Content starts

/-- The SPI slave port. WRITE, command 0x02, stores each complete word by MID 10 at ascending addresses, and discards a partial one; READ, command 0x0B, gives after
four octets of turnaround the word that MID 10 reads, or ones with LATE if it was not ready; STATUS, command 0x05, repeats SPIS_HSTAT; any other command shifts out ones
and has no effect, and a disabled port ignores them all (R273, R274). The octets shifted out before and beside these are the model's free values (log 6). The mailboxes: a write of
SPIS_TOHOST sets its VALID; a read of SPIS_FROMHOST by a processor clears its VALID, by another master does not (R275). -/
def Obligations.HostPort : Prop :=
  ∀ (s : State),
    (spisOn s = false → ∀ l, (∀ late, exec (.write l late) s = .next s ∧ exec (.read l late) s = .next s) ∧ exec (.status l) s = .next s) ∧
    (∀ (a w : W32) (t : Target) (rest : List Byte) (late : List Bool), spisOn s = true → memOk s → decodeTarget a.toNat = some t → storable t = true → a.toNat % 4 = 0 →
      stalled s .spis = false → verdict s .spis (some t) a.toNat .write = .go t → rest.length < 4 →
      ∃ u, exec (.write ([0x02] ++ beBytes 4 a.toNat ++ beBytes 4 w.toNat ++ rest) late) s = .next u ∧
        u = okay .spis 0 { served .spis t s with spis := { s.spis with miso := u.spis.miso }, mem := u.mem, free := s.free + 9 } ∧
        u.mem.readN a.toNat 4 = leBytes 4 w.toNat ∧ (∀ x, (x < a.toNat ∨ a.toNat + 4 ≤ x) → u.mem.read x = s.mem.read x)) ∧
    (∀ (a : W32) (late : Bool) (t : Target) (pad : List Byte), spisOn s = true → decodeTarget a.toNat = some t → isMemory t = true → a.toNat % 4 = 0 →
      stalled s .spis = false → verdict s .spis (some t) a.toNat .read = .go t → pad.length = 8 →
      let v := BitVec.ofNat 32 (leNat (s.mem.readN (bankAddr s t a.toNat) 4))
      ∃ u, exec (.read ([0x0B] ++ beBytes 4 a.toNat ++ pad) [late]) s = .next u ∧
        u = okay .spis v { served .spis t s with
          spis := { s.spis with miso := u.spis.miso, late := s.spis.late || late }, free := s.free + 9 } ∧
        u.spis.miso.drop 9 = beBytes 4 (if late then 0xFFFFFFFF else v.toNat)) ∧
    (∀ l : List Byte, spisOn s = true → ∃ u, exec (.status (0x05 :: l)) s = .next u ∧
      u = { s with spis := { s.spis with miso := u.spis.miso }, free := s.free + 1 } ∧ u.spis.miso.length = l.length + 1 ∧
      ∀ i, i < l.length → u.spis.miso[i + 1]? = (beBytes 4 (hstat s.spis).toNat)[i % 4]?) ∧
    (∀ (c : Byte) (l : List Byte), spisOn s = true → c ≠ 0x02 → c ≠ 0x0B → c ≠ 0x05 →
      ∃ u, u = { s with spis := { s.spis with miso := u.spis.miso }, free := s.free + 1 } ∧ u.spis.miso.drop 1 = List.replicate l.length 0xFF ∧
        (∀ late, exec (.write (c :: l) late) s = .next u ∧ exec (.read (c :: l) late) s = .next u) ∧ exec (.status (c :: l)) s = .next u) ∧
    (∀ m data, reaches m .spis 0x40420010 data s = true →
      exec (.spisTohost m data) s = .next (okay m 0 { served m .spis s with spis := { s.spis with toHost := data, toV := true } })) ∧
    (∀ m, readReaches m .spis 0x40420014 s = true →
      (m = .hostS ∨ m = .hostU ∨ m = .groom → exec (.fromhostRead m) s = .next (okay m s.spis.fromHost
        { served m .spis s with spis := { s.spis with fromV := false } })) ∧
      (m ≠ .hostS → m ≠ .hostU → m ≠ .groom → exec (.fromhostRead m) s = .next (okay m s.spis.fromHost (served m .spis s))))

/-- The UARTs and the I2C masters. A character written waits behind those before it, or is lost with OVR if sixteen wait; UART_TX_CHAR ends the character being sent,
with its parity and stop bits; UART_RX_CHAR puts a character into the FIFO with its parity judged, or sets OVR if it is full; a read takes the oldest; CTS lets a held-back
start bit go (R276, R285). GO starts a transfer of an enabled, idle port, with a repeated start after one without a stop; I2C_DONE ends a write with its code and a stop, or
none after NOSTOP or a lost arbitration, and gives a read's octets to the FIFO of 8 as it has room; I2C_TIMEOUT ends with TIMEOUT; I2C_DATA_ACCESS puts an octet into or takes
one out of the FIFO (R277, R285). -/
def Obligations.SerialPorts : Prop :=
  ∀ (s : State),
    (∀ m (u : Fin 2) data, reaches m (.uart u) (0x40430008 + 0x1000 * u.val) data s = true →
      ∃ t, exec (.uartDataWrite m u data) s = .next t ∧ t = okay m 0 { served m (.uart u) s with uart := t.uart } ∧ (∀ j, j ≠ u → t.uart[j] = s.uart[j]) ∧
        (16 ≤ s.uart[u].tx.length → t.uart[u] = { s.uart[u] with ovr := true }) ∧
        (s.uart[u].tx.length < 16 → t.uart[u] = { s.uart[u] with cur := t.uart[u].cur, tx := t.uart[u].tx } ∧
          t.uart[u].cur.toList ++ t.uart[u].tx = s.uart[u].cur.toList ++ s.uart[u].tx ++ [data.setWidth 8])) ∧
    (∀ m (u : Fin 2), readReaches m (.uart u) (0x40430008 + 0x1000 * u.val) s = true →
      (∀ c l, s.uart[u].rx = c :: l → ∃ t, exec (.uartDataRead m u) s = .next t ∧
        t = okay m (c.setWidth 32) { served m (.uart u) s with uart := t.uart } ∧ t.uart[u] = { s.uart[u] with rx := l } ∧ ∀ j, j ≠ u → t.uart[j] = s.uart[j]) ∧
      (s.uart[u].rx = [] → ∃ v, exec (.uartDataRead m u) s = .next (okay m v { served m (.uart u) s with free := s.free + 3 }) ∧ bit v 31 = true)) ∧
    (∀ (u : Fin 2) (c : Byte) (par fe brk : Bool), portUp s (60 + u.val) = true → bit s.uart[u].ctrl 31 = true → bit s.uart[u].ctrl 29 = true →
      let pe : Bool := match uartParity s.uart[u].ctrl c with | some v => v != par | none => false
      ∃ t, exec (.uartRxChar u c par fe brk) s = .next t ∧ t = { s with uart := t.uart } ∧ (∀ j, j ≠ u → t.uart[j] = s.uart[j]) ∧
        t.uart[u].err = (s.uart[u].err || pe || fe || brk) ∧ t.uart[u].tx = s.uart[u].tx ∧
        (16 ≤ s.uart[u].rx.length → t.uart[u].ovr = true ∧ t.uart[u].rx = s.uart[u].rx) ∧
        (s.uart[u].rx.length < 16 → t.uart[u].ovr = s.uart[u].ovr ∧ ∃ w, t.uart[u].rx = s.uart[u].rx ++ [w] ∧
          w.setWidth 8 = (if bit s.uart[u].ctrl 0 then c &&& 0x7F else c) ∧ w.getLsbD 9 = pe ∧ w.getLsbD 10 = fe ∧ w.getLsbD 11 = brk)) ∧
    (∀ (u : Fin 2) (c : Byte), portUp s (60 + u.val) = true → s.uart[u].cur = some c →
      ∃ t, exec (.uartTxChar u) s = .next t ∧ t = { s with uart := t.uart } ∧ (∀ j, j ≠ u → t.uart[j] = s.uart[j]) ∧
        t.uart[u].sent = s.uart[u].sent ++ [[false] ++ uartData s.uart[u].ctrl c ++ (uartParity s.uart[u].ctrl c).toList ++
          List.replicate (if bit s.uart[u].ctrl 4 then 2 else 1) true] ∧
        t.uart[u].cur.toList ++ t.uart[u].tx = s.uart[u].tx ∧ t.uart[u].rx = s.uart[u].rx) ∧
    (∀ (u : Fin 2) (asserted : Bool), ∃ t, exec (.cts u asserted) s = .next t ∧ t = { s with uart := t.uart } ∧
      (∀ j, j ≠ u → t.uart[j] = s.uart[j]) ∧ t.uart[u] = { s.uart[u] with cts := asserted, cur := t.uart[u].cur, tx := t.uart[u].tx } ∧
      t.uart[u].cur.toList ++ t.uart[u].tx = s.uart[u].cur.toList ++ s.uart[u].tx ∧
      (bit s.uart[u].ctrl 28 = true → (asserted = false ∨ ctsPin s u = false) → t.uart[u].cur = s.uart[u].cur) ∧
      (portUp s (60 + u.val) = true → bit s.uart[u].ctrl 31 = true → bit s.uart[u].ctrl 30 = true →
        (bit s.uart[u].ctrl 28 = true → asserted = true ∧ ctsPin s u = true) →
        s.uart[u].cur = none → t.uart[u].cur = s.uart[u].tx.head?)) ∧
    (∀ m (i : Fin 2) data, reaches m (.i2c i) (0x40440004 + 0x1000 * i.val) (data ||| 0x80000000) s = true →
      let q := s.i2c[i]
      let cmd := (data ||| 0x80000000) &&& 0xE07F00FF
      let n := if bit cmd 30 then 0 else i2cLen { q with cmd := cmd }
      ∃ t, exec (.go m i data) s = .next t ∧ t = okay m 0 { served m (.i2c i) s with i2c := t.i2c } ∧ (∀ j, j ≠ i → t.i2c[j] = s.i2c[j]) ∧
        ((bit q.ctrl 31 = false ∨ q.busy = true) → t.i2c[i] = q) ∧
        (bit q.ctrl 31 = true → q.busy = false → t.i2c[i] = { q with
          cmd := cmd, busy := true, held := false, more := [], out := q.tx.take n, tx := q.tx.drop n
          wire := (if q.held then q.wire ++ [.restart] else [.start]) ++ [.octet (BitVec.ofNat 8 (2 * fld data 22 16 + fld data 30 30))] })) ∧
    (∀ (i : Fin 2) (r : I2cEnd) (rx : List Byte), portUp s (62 + i.val) = true → s.i2c[i].busy = true → s.i2c[i].more = [] →
      (bit s.i2c[i].cmd 30 = true ∨ r ≠ .ok ∨ i2cLen s.i2c[i] ≤ s.i2c[i].out.length) →
      let q := s.i2c[i]
      ∃ t, exec (.i2cDone i r rx) s = .next t ∧ t = { s with i2c := t.i2c } ∧ (∀ j, j ≠ i → t.i2c[j] = s.i2c[j]) ∧ t.i2c[i].code = i2cCode r ∧
        (bit q.cmd 30 = false → t.i2c[i].busy = false ∧ t.i2c[i].done = true ∧ t.i2c[i].rx = q.rx ∧ t.i2c[i].held = (r = .ok && bit q.cmd 29) ∧
          t.i2c[i].wire = q.wire ++ (if r = .ok then q.out.map .octet else []) ++
            (if (r = .ok && bit q.cmd 29) || r = .arbLost then [] else [.stop]) ∧
          (r = .ok → t.i2c[i].tx = q.tx) ∧ (r ≠ .ok → t.i2c[i].tx = [])) ∧
        (bit q.cmd 30 = true → t.i2c[i].rx = q.rx ++ (rx.take (i2cLen q)).take (8 - q.rx.length) ∧ t.i2c[i].tx = q.tx ∧
          t.i2c[i].more = (rx.take (i2cLen q)).drop (8 - q.rx.length) ∧ t.i2c[i].busy = !t.i2c[i].more.isEmpty ∧
          (t.i2c[i].more = [] → t.i2c[i].done = true))) ∧
    (∀ i : Fin 2, portUp s (62 + i.val) = true → s.i2c[i].busy = true →
      ∃ t, exec (.i2cTimeout i) s = .next t ∧ t = { s with i2c := t.i2c } ∧ (∀ j, j ≠ i → t.i2c[j] = s.i2c[j]) ∧
        t.i2c[i].busy = false ∧ t.i2c[i].done = true ∧ t.i2c[i].code = 4 ∧ t.i2c[i].rx = s.i2c[i].rx) ∧
    (∀ m (i : Fin 2) data, reaches m (.i2c i) (0x40440008 + 0x1000 * i.val) data s = true →
      let q := s.i2c[i]
      let n := if q.busy && !bit q.cmd 30 then i2cLen q - q.out.length else 0
      ∃ t, exec (.i2cDataAccess m i (some data)) s = .next t ∧ t = okay m 0 { served m (.i2c i) s with i2c := t.i2c } ∧ (∀ j, j ≠ i → t.i2c[j] = s.i2c[j]) ∧
        (8 ≤ q.tx.length → t.i2c[i] = q) ∧
        (q.tx.length < 8 → t.i2c[i] = { q with
          out := q.out ++ (q.tx ++ [data.setWidth 8]).take n, tx := (q.tx ++ [data.setWidth 8]).drop n })) ∧
    (∀ m (i : Fin 2), readReaches m (.i2c i) (0x40440008 + 0x1000 * i.val) s = true →
      ∀ b l, s.i2c[i].rx = b :: l → ∃ t, exec (.i2cDataAccess m i none) s = .next t ∧ t = okay m (b.setWidth 32) { served m (.i2c i) s with i2c := t.i2c } ∧
        (∀ j, j ≠ i → t.i2c[j] = s.i2c[j]) ∧ (s.i2c[i].more = [] → t.i2c[i] = { s.i2c[i] with rx := l }) ∧
        t.i2c[i].rx = l ++ s.i2c[i].more.take (8 - l.length) ∧ t.i2c[i].more = s.i2c[i].more.drop (8 - l.length))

Content ends

Please return every line of the records above that contains the word "BitVec".

• [Answer section]:
      let v := BitVec.ofNat 32 (leNat (s.mem.readN (bankAddr s t a.toNat) 4))
          wire := (if q.held then q.wire ++ [.restart] else [.start]) ++ [.octet (BitVec.ofNat 8 (2 * fld data 22 16 + fld data 30 30))] })) ∧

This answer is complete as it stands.